Who Is to Blame for Deforestation?
Among the many factors that contribute to global warming, deforestation is the one that should be easiest to fix. However, just because it should be easy to fix doesn’t mean that positive change is happening. On the contrary, many governments throughout the world are allowing deforestation to continue all but unchecked in the name of economic growth. If this is allowed to continue, not only will greenhouse gases continue to grow, but we’ll also lose a substantial portion of our planet’s biodiversity, which would be an irreversible tragedy.
Deforestation is a global problem, and stopping it in all the areas where it is rampant is one of the biggest challenges the human race now faces. Undoubtedly there will be areas where deforestation will continue, but we still need to do what we can to save the forests that can be saved. Aside from the governments that let deforestation continue, who are the biggest culprits behind this trend?
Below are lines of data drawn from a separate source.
-- ==== Sys2Proof/Machine/Sha.lean ====
section
/-! DEFINITION. The SHA-384 hash of FIPS 180-4, which the device takes of public keys and images (R199, R200, R549). -/
namespace Sys2Proof.Machine

/-- Round constants. -/
def shaK : List Nat :=
  [0x428A2F98D728AE22, 0x7137449123EF65CD, 0xB5C0FBCFEC4D3B2F, 0xE9B5DBA58189DBBC, 0x3956C25BF348B538,
   0x59F111F1B605D019, 0x923F82A4AF194F9B, 0xAB1C5ED5DA6D8118, 0xD807AA98A3030242, 0x12835B0145706FBE,
   0x243185BE4EE4B28C, 0x550C7DC3D5FFB4E2, 0x72BE5D74F27B896F, 0x80DEB1FE3B1696B1, 0x9BDC06A725C71235,
   0xC19BF174CF692694, 0xE49B69C19EF14AD2, 0xEFBE4786384F25E3, 0x0FC19DC68B8CD5B5, 0x240CA1CC77AC9C65,
   0x2DE92C6F592B0275, 0x4A7484AA6EA6E483, 0x5CB0A9DCBD41FBD4, 0x76F988DA831153B5, 0x983E5152EE66DFAB,
   0xA831C66D2DB43210, 0xB00327C898FB213F, 0xBF597FC7BEEF0EE4, 0xC6E00BF33DA88FC2, 0xD5A79147930AA725,
   0x06CA6351E003826F, 0x142929670A0E6E70, 0x27B70A8546D22FFC, 0x2E1B21385C26C926, 0x4D2C6DFC5AC42AED,
   0x53380D139D95B3DF, 0x650A73548BAF63DE, 0x766A0ABB3C77B2A8, 0x81C2C92E47EDAEE6, 0x92722C851482353B] ++
  [0xA2BFE8A14CF10364, 0xA81A664BBC423001, 0xC24B8B70D0F89791, 0xC76C51A30654BE30, 0xD192E819D6EF5218,
   0xD69906245565A910, 0xF40E35855771202A, 0x106AA07032BBD1B8, 0x19A4C116B8D2D0C8, 0x1E376C085141AB53,
   0x2748774CDF8EEB99, 0x34B0BCB5E19B48A8, 0x391C0CB3C5C95A63, 0x4ED8AA4AE3418ACB, 0x5B9CCA4F7763E373,
   0x682E6FF3D6B2B8A3, 0x748F82EE5DEFB2FC, 0x78A5636F43172F60, 0x84C87814A1F0AB72, 0x8CC702081A6439EC,
   0x90BEFFFA23631E28, 0xA4506CEBDE82BDE9, 0xBEF9A3F7B2C67915, 0xC67178F2E372532B, 0xCA273ECEEA26619C,
   0xD186B8C721C0C207, 0xEADA7DD6CDE0EB1E, 0xF57D4F7FEE6ED178, 0x06F067AA72176FBA, 0x0A637DC5A2C898A6,
   0x113F9804BEF90DAE, 0x1B710B35131C471B, 0x28DB77F523047D84, 0x32CAAB7B40C72493, 0x3C9EBE0A15C9BEBC,
   0x431D67C49C100D4C, 0x4CC5D4BECB3E42B6, 0x597F299CFC657E2A, 0x5FCB6FAB3AD6FAEC, 0x6C44198C4A475817]

/-- Initial hash value of SHA-384. -/
def shaInit : List Nat :=
  [0xCBBB9D5DC1059ED8, 0x629A292A367CD507, 0x9159015A3070DD17, 0x152FECD8F70E5939, 0x67332667FFC00B31,
   0x8EB44A8768581511, 0xDB0C2E0D64F98FA7, 0x47B5481DBEFA4FA4]

/-- Rotate a 64-bit word right. -/
def rotr (n x : Nat) : Nat := ((x >>> n) ||| (x <<< (64 - n))) % 2 ^ 64

/-- The message schedule from word 16 on, given the words so far with the newest first. -/
def shaExtend : Nat → List Nat → List Nat
  | 0, w => w
  | n + 1, w =>
    let a := w.getD 1 0
    let b := w.getD 14 0
    let s1 := rotr 19 a ^^^ rotr 61 a ^^^ (a >>> 6)
    let s0 := rotr 1 b ^^^ rotr 8 b ^^^ (b >>> 7)
    shaExtend n ((s1 + w.getD 6 0 + s0 + w.getD 15 0) % 2 ^ 64 :: w)

/-- One round over the eight working variables. -/
def shaRound (v : List Nat) (kw : Nat × Nat) : List Nat :=
  let g (i : Nat) : Nat := v.getD i 0
  let e := g 4
  let a := g 0
  let t1 := g 7 + (rotr 14 e ^^^ rotr 18 e ^^^ rotr 41 e) + ((e &&& g 5) ^^^ ((2 ^ 64 - 1 - e) &&& g 6)) + kw.1 + kw.2
  let t2 := (rotr 28 a ^^^ rotr 34 a ^^^ rotr 39 a) + ((a &&& g 1) ^^^ (a &&& g 2) ^^^ (g 1 &&& g 2))
  [(t1 + t2) % 2 ^ 64, a, g 1, g 2, (g 3 + t1) % 2 ^ 64, e, g 5, g 6]

/-- One block of 128 bytes. -/
def shaBlock (h : List Nat) (b : List Byte) : List Nat :=
  let w := (shaExtend 64 ((List.range 16).map fun i => be b (8 * i) 8).reverse).reverse
  let v := (shaK.zip w).foldl shaRound h
  (h.zip v).map fun x => (x.1 + x.2) % 2 ^ 64

/-- The blocks of a padded message, from at most `n` of them. -/
def shaBlocks : Nat → List Nat → List Byte → List Nat
  | 0, h, _ => h
  | n + 1, h, b => if b.length < 128 then h else shaBlocks n (shaBlock h (b.take 128)) (b.drop 128)

/-- The padding of a message of `n` bytes. -/
def shaPad (n : Nat) : List Byte := 0x80#8 :: List.replicate ((239 - n % 128) % 128) 0#8 ++ toBE 16 (8 * n)

/-- SHA-384: 48 bytes. -/
def sha384 (m : List Byte) : List Byte :=
  ((shaBlocks (m.length / 128 + 2) shaInit (m ++ shaPad m.length)).take 6).flatMap fun x => toBE 8 x

end Sys2Proof.Machine
end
1. Subsistence agriculture: For those who aren’t familiar with agricultural practices, substance farming is small-scale crop growing, typically done by individuals, households, or villages. It’s one of the main forms of employment in many poor and developing countries throughout the world. Subsistence farming happens to be the biggest source of deforestation, but because it’s relatively small on a farm-by-farm basis, it’s not quite as destructive. Many subsistence farmers, understanding that trees are essential for keeping their soil healthy, take care to allow the foliage to grow back at regular intervals. Ideally, we would regulate other types deforestation while giving subsistence farmers better tools to do their work nondestructively.
2. Commercial farming: Commercial agriculture, mostly on the part of large corporations, creates approximately one third of all the deforestation in the world, and this number is growing. Unlike subsistence farmers, agricultural corporations generally don’t have strong feelings about the land they work, so they don’t take those extra steps needed to ensure that the land stays healthy. For the most part, these companies just cut down large swaths of forest without worrying about the effects. When it comes to stopping deforestation, reigning in these companies needs to be the top priority.
3. Logging: The cutting down of wood for manufacturing purposes is a large industry, but it still only accounts for about 15% of global deforestation. Although the effects if logging are relatively small when compared to commercial farming, we do need to work to make sure that logging companies use sustainable practices. One idea that has been put forward but not enacted so far is to require logging companies to plant a tree for every one they cut down. Meanwhile, it’s also crucial to keep these companies away from forests where ecosystems or species are threatened.
4. Fuel: Those of us in the developed world tend to forget that there are millions of people around the globe who still use wood as a source of fuel and warmth. While we can’t in good conscience ban such activities, what we can do is make sure these people have other sources of fuel.